[[ DATA SUPPLIED open ]]
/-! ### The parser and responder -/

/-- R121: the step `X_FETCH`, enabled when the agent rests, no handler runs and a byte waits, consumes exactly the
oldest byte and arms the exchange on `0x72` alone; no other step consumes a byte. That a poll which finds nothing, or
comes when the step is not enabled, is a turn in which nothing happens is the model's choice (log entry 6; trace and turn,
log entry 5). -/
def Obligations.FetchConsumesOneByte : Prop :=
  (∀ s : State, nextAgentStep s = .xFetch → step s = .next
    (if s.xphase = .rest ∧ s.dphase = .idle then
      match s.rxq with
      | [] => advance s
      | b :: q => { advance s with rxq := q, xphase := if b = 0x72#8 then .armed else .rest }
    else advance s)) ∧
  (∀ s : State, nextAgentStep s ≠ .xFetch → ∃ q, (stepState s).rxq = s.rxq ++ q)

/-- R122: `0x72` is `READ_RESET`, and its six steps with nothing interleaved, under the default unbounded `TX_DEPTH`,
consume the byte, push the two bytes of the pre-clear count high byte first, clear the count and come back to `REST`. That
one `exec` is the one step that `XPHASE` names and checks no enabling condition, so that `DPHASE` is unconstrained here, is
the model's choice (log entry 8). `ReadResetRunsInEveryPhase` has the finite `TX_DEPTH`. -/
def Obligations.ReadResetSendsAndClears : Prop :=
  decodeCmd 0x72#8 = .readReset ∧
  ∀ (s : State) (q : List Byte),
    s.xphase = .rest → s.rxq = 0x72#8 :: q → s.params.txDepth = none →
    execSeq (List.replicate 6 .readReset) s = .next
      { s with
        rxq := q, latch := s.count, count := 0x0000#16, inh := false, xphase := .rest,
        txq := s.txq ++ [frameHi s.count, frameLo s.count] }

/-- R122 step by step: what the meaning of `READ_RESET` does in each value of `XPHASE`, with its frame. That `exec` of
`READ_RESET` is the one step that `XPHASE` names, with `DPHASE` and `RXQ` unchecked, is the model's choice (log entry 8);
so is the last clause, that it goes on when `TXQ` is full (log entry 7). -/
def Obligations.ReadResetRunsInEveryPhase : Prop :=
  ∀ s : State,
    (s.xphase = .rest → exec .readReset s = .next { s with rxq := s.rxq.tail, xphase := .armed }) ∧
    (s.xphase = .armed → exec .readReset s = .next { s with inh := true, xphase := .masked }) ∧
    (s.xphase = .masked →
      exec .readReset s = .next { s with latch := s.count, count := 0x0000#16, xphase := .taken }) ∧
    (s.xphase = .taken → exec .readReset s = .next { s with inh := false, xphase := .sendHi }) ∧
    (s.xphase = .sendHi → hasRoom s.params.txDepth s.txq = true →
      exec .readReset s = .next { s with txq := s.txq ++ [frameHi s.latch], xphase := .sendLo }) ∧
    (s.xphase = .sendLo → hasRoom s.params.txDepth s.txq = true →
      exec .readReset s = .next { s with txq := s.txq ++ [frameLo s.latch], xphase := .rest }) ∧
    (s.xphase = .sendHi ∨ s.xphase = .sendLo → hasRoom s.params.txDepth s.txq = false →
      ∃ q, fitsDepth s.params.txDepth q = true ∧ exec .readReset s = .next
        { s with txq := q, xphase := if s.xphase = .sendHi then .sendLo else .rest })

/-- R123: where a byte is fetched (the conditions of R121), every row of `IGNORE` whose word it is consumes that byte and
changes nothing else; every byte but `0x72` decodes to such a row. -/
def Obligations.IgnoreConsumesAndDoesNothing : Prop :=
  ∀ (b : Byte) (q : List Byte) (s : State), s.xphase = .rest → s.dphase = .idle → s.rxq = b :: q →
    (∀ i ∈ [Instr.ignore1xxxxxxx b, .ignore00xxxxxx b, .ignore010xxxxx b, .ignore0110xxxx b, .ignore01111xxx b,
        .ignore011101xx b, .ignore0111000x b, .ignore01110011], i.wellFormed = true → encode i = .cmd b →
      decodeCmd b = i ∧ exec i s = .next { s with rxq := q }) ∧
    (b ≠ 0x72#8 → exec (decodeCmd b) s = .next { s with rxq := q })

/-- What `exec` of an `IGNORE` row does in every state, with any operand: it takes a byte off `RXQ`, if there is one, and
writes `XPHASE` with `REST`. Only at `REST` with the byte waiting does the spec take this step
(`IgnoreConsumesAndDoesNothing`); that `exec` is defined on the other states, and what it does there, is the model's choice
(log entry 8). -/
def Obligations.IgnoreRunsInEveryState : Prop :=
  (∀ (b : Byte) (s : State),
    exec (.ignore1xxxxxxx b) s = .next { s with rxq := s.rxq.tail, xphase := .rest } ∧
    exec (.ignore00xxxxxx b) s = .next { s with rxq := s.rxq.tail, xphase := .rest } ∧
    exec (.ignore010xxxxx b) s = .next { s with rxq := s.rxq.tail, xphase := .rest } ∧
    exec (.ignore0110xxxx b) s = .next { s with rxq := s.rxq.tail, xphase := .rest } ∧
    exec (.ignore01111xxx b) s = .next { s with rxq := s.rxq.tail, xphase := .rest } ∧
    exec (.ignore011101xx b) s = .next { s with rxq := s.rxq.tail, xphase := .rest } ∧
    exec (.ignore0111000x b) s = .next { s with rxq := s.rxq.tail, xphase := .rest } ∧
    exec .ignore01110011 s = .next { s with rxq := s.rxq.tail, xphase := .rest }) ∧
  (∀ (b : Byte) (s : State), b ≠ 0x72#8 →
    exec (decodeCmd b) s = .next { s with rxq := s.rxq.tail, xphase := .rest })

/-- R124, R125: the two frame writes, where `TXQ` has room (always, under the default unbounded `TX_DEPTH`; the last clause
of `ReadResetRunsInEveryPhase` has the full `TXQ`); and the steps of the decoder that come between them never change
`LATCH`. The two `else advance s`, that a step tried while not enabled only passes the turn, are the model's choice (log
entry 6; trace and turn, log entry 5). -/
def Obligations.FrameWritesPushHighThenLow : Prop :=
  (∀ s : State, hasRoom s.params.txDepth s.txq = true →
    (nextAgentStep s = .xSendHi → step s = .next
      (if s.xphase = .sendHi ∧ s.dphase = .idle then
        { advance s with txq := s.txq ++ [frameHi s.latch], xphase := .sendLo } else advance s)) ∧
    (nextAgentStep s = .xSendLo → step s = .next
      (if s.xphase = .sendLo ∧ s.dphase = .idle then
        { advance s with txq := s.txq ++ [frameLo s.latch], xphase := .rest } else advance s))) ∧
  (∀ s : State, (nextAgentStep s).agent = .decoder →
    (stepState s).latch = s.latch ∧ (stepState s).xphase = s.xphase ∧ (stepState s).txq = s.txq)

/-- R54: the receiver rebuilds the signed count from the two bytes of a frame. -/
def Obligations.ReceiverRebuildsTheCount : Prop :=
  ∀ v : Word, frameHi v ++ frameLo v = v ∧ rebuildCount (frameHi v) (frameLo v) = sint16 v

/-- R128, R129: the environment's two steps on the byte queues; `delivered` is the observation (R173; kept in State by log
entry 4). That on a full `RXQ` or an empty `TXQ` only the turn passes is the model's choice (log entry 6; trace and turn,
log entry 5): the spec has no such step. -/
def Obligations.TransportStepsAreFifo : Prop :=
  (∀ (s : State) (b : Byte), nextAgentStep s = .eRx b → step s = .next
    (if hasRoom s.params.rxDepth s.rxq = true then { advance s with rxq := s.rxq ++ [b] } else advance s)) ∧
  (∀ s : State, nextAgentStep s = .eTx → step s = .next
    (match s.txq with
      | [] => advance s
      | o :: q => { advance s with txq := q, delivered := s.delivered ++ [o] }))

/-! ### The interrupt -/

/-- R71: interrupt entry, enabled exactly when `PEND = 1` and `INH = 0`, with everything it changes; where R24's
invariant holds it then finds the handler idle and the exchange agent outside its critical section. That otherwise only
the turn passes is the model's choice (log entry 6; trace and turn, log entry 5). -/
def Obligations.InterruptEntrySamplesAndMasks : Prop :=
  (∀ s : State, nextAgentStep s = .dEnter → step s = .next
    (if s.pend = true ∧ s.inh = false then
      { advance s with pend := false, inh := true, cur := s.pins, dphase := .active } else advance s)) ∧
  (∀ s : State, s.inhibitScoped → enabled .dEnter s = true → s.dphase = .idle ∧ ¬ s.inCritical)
[[ DATA SUPPLIED closed ]]
__WHAT IS EXPECTED__. Lines from the top of the data above through the line containing "oldest byte and" must be repeated exactly. All other lines stay out.

__FINISHED TASK__.
/-! ### The parser and responder -/

/-- R121: the step `X_FETCH`, enabled when the agent rests, no handler runs and a byte waits, consumes exactly the
oldest byte and arms the exchange on `0x72` alone; no other step consumes a byte. That a poll which finds nothing, or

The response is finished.